> **GOAL OF THE EXERCISE**: Transcribe exactly the lines that begin the material and continue through the line containing "match (l.reads c.len". Leave out whatever follows.

> **AVAILABLE RECORDS**:

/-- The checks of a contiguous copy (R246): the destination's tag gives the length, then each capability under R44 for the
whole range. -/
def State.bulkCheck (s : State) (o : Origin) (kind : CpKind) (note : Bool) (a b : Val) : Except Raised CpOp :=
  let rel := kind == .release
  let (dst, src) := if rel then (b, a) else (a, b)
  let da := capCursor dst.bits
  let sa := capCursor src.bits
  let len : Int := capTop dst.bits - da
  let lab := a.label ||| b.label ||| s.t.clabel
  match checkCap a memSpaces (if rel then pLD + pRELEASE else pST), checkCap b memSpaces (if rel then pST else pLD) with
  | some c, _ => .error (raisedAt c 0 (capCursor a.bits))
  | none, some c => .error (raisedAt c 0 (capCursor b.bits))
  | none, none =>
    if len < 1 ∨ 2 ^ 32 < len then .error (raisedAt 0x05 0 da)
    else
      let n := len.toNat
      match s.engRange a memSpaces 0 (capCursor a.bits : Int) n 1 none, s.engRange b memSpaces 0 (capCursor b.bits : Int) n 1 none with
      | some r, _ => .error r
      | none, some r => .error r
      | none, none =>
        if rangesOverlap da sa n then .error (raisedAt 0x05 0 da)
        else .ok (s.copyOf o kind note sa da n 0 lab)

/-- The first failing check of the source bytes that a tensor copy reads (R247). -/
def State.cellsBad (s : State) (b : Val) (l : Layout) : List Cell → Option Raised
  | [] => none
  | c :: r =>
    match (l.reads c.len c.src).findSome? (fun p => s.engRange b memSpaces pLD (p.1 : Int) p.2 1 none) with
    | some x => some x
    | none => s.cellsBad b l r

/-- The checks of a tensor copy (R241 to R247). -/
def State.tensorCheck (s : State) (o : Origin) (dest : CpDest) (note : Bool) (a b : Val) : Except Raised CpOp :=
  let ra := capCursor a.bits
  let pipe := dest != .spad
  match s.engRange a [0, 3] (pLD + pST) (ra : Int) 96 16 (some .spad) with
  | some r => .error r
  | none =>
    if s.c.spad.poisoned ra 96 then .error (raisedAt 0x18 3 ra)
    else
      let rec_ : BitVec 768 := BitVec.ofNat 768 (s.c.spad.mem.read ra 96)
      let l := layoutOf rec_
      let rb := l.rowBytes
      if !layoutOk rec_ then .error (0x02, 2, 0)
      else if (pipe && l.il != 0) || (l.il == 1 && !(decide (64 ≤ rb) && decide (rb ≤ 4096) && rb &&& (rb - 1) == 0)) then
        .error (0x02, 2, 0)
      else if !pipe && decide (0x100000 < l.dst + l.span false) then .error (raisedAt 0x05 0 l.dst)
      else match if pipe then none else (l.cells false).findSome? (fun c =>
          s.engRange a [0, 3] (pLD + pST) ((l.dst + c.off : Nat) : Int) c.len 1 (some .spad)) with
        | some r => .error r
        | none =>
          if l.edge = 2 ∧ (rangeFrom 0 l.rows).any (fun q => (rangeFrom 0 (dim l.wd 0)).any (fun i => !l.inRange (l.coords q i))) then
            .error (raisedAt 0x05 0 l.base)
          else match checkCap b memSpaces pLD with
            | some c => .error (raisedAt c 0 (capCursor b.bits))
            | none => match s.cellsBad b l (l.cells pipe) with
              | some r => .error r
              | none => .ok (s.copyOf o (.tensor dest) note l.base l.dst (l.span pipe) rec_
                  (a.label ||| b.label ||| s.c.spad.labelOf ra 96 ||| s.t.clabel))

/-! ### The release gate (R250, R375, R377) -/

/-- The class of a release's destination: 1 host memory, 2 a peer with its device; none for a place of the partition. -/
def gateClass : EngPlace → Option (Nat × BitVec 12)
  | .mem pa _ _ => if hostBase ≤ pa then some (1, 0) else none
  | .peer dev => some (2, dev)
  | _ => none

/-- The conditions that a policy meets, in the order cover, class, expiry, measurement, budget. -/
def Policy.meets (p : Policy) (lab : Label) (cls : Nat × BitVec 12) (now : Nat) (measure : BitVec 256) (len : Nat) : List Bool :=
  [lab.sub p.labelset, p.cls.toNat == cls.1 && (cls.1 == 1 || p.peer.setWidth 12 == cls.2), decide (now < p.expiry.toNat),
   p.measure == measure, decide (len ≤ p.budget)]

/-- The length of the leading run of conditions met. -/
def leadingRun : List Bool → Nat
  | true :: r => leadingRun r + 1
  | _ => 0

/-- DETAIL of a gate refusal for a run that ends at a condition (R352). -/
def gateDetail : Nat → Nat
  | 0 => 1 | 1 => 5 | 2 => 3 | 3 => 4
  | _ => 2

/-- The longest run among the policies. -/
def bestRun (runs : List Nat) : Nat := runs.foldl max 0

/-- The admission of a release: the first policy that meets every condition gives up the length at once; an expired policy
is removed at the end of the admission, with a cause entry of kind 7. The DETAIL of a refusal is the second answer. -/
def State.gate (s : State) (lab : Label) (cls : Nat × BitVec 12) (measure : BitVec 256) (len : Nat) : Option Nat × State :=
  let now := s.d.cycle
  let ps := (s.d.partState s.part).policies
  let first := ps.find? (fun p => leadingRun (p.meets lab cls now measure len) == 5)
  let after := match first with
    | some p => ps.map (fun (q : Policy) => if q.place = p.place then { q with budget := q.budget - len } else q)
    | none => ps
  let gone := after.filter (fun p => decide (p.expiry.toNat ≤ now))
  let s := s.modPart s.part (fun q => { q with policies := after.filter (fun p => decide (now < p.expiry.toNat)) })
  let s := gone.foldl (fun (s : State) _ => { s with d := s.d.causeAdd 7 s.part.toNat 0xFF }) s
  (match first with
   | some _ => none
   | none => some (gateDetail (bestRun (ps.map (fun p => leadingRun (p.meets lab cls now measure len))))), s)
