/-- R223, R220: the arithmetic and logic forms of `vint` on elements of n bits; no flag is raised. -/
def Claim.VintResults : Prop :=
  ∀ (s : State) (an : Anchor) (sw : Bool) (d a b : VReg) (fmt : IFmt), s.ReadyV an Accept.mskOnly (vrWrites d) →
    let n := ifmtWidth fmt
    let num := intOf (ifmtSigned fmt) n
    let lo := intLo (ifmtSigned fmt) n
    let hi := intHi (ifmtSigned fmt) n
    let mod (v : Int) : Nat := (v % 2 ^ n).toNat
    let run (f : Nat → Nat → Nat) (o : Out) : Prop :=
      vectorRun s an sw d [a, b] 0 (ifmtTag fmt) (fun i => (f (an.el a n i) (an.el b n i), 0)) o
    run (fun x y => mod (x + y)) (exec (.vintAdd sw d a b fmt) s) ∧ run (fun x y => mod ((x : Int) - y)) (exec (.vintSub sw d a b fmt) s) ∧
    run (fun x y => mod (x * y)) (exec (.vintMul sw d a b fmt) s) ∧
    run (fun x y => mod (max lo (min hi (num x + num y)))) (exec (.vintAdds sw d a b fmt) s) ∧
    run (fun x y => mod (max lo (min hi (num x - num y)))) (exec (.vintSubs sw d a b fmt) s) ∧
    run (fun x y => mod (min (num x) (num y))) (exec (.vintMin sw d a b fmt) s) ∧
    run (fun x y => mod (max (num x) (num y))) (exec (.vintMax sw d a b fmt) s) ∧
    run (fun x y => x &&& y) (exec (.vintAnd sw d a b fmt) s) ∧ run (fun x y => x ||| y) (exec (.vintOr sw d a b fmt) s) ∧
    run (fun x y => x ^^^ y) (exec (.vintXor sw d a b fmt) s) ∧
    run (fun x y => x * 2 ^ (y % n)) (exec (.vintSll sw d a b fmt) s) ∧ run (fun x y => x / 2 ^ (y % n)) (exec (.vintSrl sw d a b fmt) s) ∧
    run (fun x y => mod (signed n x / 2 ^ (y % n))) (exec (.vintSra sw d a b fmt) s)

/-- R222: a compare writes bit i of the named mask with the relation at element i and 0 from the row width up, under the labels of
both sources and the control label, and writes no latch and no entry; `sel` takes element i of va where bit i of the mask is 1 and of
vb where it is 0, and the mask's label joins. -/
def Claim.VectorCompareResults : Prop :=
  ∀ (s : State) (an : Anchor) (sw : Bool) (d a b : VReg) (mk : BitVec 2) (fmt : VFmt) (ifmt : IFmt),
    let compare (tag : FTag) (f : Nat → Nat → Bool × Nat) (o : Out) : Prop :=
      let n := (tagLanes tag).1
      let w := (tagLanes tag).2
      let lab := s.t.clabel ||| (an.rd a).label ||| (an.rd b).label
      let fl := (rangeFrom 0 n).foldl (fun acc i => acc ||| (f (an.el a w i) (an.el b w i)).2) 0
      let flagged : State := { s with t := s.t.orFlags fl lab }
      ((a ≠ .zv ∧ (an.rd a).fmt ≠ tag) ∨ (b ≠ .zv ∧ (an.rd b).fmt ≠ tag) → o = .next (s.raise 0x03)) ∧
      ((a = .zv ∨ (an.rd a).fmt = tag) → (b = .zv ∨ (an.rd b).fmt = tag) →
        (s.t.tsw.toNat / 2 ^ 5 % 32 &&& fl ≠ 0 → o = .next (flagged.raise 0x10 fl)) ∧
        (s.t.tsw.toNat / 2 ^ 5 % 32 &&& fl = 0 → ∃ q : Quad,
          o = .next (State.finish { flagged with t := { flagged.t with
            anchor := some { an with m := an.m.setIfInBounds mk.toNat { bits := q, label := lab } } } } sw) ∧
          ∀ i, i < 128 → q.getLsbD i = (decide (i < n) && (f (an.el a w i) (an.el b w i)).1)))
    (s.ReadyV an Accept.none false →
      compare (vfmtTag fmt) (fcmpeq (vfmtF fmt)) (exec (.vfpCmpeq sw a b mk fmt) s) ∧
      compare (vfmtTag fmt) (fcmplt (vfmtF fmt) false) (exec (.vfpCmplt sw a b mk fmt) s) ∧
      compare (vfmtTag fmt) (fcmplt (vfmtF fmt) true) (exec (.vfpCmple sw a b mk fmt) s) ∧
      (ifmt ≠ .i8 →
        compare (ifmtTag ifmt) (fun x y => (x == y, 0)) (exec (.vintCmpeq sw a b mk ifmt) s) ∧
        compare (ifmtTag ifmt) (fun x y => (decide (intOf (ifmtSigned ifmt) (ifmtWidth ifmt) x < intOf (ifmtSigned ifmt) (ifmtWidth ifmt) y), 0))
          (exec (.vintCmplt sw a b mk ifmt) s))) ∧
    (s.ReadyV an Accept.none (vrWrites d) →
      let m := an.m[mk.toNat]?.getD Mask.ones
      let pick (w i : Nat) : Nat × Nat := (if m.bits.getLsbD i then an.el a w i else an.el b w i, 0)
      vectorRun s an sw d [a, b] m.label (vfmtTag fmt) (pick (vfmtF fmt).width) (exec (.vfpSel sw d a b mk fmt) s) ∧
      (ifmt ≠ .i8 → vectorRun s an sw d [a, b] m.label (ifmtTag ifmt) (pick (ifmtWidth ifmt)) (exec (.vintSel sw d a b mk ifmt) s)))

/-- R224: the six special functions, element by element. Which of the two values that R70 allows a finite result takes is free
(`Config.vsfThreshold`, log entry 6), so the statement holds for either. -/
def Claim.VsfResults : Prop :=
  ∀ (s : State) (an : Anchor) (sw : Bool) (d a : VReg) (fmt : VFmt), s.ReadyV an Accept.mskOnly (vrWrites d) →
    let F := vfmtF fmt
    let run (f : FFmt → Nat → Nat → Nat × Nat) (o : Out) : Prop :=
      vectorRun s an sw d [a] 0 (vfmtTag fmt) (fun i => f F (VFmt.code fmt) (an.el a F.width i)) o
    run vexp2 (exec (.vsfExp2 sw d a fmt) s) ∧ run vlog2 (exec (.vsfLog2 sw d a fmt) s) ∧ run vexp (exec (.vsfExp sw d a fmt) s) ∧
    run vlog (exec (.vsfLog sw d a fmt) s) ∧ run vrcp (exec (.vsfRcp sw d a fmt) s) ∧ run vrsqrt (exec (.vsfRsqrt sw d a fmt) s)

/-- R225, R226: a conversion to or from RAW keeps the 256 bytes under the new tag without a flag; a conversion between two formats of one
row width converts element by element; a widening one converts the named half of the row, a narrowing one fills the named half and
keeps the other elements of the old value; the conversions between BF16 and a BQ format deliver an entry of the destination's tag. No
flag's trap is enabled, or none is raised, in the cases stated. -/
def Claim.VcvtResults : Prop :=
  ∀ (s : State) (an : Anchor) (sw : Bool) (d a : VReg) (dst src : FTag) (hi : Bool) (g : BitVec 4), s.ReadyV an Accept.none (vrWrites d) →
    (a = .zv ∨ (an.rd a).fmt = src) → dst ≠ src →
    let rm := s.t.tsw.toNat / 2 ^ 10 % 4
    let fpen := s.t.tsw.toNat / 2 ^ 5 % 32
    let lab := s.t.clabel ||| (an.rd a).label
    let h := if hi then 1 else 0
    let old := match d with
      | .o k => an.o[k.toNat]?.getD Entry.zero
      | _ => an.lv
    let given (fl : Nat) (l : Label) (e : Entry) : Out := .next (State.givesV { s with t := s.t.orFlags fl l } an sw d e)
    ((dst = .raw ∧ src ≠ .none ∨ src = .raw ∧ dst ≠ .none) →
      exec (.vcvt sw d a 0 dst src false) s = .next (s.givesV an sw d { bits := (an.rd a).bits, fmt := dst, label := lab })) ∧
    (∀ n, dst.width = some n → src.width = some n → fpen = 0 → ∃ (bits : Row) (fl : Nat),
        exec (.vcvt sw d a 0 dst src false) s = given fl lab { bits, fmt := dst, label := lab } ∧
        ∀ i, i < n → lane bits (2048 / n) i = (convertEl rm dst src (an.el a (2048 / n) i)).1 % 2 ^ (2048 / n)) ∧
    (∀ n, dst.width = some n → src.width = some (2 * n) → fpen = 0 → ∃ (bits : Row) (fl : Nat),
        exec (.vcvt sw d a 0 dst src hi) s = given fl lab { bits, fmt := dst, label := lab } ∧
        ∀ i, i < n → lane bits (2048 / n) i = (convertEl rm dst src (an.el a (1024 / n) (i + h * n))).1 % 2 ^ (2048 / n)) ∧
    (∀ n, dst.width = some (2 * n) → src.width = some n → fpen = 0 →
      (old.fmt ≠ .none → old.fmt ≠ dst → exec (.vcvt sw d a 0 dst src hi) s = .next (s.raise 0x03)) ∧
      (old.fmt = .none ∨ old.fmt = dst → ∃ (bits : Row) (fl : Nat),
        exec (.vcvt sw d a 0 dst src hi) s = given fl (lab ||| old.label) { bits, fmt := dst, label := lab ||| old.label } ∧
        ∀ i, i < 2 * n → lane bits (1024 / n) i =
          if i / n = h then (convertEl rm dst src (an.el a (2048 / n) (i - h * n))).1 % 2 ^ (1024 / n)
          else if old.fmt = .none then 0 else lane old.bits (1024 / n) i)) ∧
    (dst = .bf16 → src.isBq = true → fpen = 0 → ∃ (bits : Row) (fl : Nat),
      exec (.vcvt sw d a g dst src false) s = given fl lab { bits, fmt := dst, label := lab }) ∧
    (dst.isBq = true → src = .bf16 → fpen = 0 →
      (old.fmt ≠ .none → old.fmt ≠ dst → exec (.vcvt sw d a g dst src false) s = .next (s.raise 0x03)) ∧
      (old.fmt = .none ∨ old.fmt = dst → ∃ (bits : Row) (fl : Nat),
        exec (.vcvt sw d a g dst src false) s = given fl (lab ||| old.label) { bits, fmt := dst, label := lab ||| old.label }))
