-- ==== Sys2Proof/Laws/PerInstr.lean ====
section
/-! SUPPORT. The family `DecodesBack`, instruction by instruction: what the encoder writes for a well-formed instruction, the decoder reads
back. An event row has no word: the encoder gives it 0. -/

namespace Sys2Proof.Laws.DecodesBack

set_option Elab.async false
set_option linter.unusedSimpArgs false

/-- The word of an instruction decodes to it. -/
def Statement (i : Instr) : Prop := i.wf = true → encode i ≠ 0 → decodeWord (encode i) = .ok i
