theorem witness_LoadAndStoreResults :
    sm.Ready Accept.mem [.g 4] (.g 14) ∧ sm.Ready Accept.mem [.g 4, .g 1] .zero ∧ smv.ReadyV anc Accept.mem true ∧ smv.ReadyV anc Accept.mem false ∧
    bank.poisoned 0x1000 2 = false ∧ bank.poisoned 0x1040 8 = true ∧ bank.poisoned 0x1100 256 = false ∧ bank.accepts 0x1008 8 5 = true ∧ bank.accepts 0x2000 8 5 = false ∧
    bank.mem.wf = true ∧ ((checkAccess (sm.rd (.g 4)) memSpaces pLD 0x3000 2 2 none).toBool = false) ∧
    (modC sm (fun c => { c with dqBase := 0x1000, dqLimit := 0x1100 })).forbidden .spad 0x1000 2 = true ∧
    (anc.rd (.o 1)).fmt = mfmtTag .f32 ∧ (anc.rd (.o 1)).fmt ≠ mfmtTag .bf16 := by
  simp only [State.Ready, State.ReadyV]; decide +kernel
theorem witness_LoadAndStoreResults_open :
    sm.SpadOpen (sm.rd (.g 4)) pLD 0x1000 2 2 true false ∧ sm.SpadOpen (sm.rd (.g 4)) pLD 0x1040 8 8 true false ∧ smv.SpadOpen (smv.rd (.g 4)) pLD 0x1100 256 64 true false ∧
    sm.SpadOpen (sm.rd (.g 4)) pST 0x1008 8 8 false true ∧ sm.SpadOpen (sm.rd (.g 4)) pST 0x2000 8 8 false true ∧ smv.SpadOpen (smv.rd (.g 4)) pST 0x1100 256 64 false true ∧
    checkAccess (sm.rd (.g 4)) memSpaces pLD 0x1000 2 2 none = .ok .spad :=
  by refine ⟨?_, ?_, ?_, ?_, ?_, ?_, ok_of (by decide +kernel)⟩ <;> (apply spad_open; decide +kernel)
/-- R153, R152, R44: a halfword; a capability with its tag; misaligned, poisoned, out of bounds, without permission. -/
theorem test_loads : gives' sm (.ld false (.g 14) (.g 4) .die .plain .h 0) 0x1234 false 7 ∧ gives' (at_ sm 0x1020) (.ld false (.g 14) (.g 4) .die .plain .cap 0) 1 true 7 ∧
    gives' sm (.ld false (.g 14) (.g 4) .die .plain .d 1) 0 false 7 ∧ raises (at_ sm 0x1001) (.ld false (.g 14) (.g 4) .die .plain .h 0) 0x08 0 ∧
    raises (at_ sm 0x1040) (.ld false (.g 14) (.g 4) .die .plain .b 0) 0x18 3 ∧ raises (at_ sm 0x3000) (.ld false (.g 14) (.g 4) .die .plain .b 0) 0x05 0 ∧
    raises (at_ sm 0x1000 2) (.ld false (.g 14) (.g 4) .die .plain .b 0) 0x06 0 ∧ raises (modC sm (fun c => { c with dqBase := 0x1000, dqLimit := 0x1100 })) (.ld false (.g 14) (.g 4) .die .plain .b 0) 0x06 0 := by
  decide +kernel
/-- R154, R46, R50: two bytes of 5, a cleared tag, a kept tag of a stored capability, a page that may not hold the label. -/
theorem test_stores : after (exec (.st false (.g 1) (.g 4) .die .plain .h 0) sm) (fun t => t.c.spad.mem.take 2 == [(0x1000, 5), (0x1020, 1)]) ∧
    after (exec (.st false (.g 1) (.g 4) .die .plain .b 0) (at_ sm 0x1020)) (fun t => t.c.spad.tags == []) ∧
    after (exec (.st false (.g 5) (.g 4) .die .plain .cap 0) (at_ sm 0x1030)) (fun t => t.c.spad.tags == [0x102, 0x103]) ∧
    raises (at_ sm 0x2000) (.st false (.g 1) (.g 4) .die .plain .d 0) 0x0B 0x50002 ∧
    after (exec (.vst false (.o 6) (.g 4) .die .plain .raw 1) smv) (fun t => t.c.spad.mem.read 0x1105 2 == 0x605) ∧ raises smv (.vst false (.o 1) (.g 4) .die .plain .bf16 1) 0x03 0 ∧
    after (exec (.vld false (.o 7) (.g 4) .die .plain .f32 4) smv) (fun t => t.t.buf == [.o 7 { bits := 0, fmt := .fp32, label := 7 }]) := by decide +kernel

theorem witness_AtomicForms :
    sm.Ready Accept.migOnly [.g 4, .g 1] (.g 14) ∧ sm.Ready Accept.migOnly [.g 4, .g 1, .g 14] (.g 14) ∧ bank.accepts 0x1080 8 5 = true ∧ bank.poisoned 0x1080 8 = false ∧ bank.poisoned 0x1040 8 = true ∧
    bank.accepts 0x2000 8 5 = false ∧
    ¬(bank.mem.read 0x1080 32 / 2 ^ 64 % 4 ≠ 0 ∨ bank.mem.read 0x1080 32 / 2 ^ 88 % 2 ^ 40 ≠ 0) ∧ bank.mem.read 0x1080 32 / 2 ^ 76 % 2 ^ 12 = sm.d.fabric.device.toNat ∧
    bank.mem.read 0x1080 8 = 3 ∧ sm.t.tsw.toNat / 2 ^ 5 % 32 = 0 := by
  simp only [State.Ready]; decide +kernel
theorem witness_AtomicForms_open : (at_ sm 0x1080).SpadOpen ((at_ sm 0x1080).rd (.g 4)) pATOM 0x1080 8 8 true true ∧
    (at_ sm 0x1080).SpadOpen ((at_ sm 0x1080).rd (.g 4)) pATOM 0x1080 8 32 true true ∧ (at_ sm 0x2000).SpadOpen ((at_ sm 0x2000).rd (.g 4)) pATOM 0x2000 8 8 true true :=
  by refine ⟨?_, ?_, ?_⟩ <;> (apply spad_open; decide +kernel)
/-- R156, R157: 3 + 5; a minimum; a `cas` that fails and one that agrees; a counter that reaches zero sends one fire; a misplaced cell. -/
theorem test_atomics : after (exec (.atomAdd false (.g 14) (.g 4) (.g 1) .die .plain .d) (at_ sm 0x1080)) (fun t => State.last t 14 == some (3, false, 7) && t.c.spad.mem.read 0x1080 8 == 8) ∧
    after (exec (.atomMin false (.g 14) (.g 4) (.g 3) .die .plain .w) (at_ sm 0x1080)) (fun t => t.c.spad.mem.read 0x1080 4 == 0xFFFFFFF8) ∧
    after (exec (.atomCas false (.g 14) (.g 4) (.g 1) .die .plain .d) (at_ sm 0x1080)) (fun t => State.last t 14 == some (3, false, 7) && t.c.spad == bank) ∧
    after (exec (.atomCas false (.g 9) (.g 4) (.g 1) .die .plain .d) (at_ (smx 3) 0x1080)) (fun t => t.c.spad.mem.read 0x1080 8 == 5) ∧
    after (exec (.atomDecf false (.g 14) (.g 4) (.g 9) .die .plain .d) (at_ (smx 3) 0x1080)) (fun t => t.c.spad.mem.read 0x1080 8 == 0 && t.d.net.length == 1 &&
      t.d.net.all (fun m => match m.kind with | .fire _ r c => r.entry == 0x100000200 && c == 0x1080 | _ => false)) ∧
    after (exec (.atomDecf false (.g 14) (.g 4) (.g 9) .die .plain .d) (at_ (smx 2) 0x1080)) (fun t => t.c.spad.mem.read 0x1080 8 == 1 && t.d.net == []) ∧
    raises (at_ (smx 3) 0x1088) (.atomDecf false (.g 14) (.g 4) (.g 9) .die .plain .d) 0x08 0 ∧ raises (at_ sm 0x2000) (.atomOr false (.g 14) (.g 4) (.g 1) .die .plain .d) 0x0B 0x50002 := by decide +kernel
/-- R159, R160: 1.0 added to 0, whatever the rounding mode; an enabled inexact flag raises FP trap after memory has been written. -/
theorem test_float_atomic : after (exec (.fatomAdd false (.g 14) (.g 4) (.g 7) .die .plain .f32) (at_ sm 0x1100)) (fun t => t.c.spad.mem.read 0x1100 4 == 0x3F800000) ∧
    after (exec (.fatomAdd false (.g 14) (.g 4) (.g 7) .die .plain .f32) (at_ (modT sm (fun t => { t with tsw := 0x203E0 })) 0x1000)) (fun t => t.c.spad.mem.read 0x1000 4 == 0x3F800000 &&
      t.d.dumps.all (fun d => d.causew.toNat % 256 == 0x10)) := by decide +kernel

> **RESULT**:
/-- The checks of a contiguous copy (R246): the destination's tag gives the length, then each capability under R44 for the
whole range. -/
def State.bulkCheck (s : State) (o : Origin) (kind : CpKind) (note : Bool) (a b : Val) : Except Raised CpOp :=
  let rel := kind == .release
  let (dst, src) := if rel then (b, a) else (a, b)
  let da := capCursor dst.bits
  let sa := capCursor src.bits
  let len : Int := capTop dst.bits - da
  let lab := a.label ||| b.label ||| s.t.clabel
  match checkCap a memSpaces (if rel then pLD + pRELEASE else pST), checkCap b memSpaces (if rel then pST else pLD) with
  | some c, _ => .error (raisedAt c 0 (capCursor a.bits))
  | none, some c => .error (raisedAt c 0 (capCursor b.bits))
  | none, none =>
    if len < 1 ∨ 2 ^ 32 < len then .error (raisedAt 0x05 0 da)
    else
      let n := len.toNat
      match s.engRange a memSpaces 0 (capCursor a.bits : Int) n 1 none, s.engRange b memSpaces 0 (capCursor b.bits : Int) n 1 none with
      | some r, _ => .error r
      | none, some r => .error r
      | none, none =>
        if rangesOverlap da sa n then .error (raisedAt 0x05 0 da)
        else .ok (s.copyOf o kind note sa da n 0 lab)

/-- The first failing check of the source bytes that a tensor copy reads (R247). -/
def State.cellsBad (s : State) (b : Val) (l : Layout) : List Cell → Option Raised
  | [] => none
  | c :: r =>
    match (l.reads c.len c.src).findSome? (fun p => s.engRange b memSpaces pLD (p.1 : Int) p.2 1 none) with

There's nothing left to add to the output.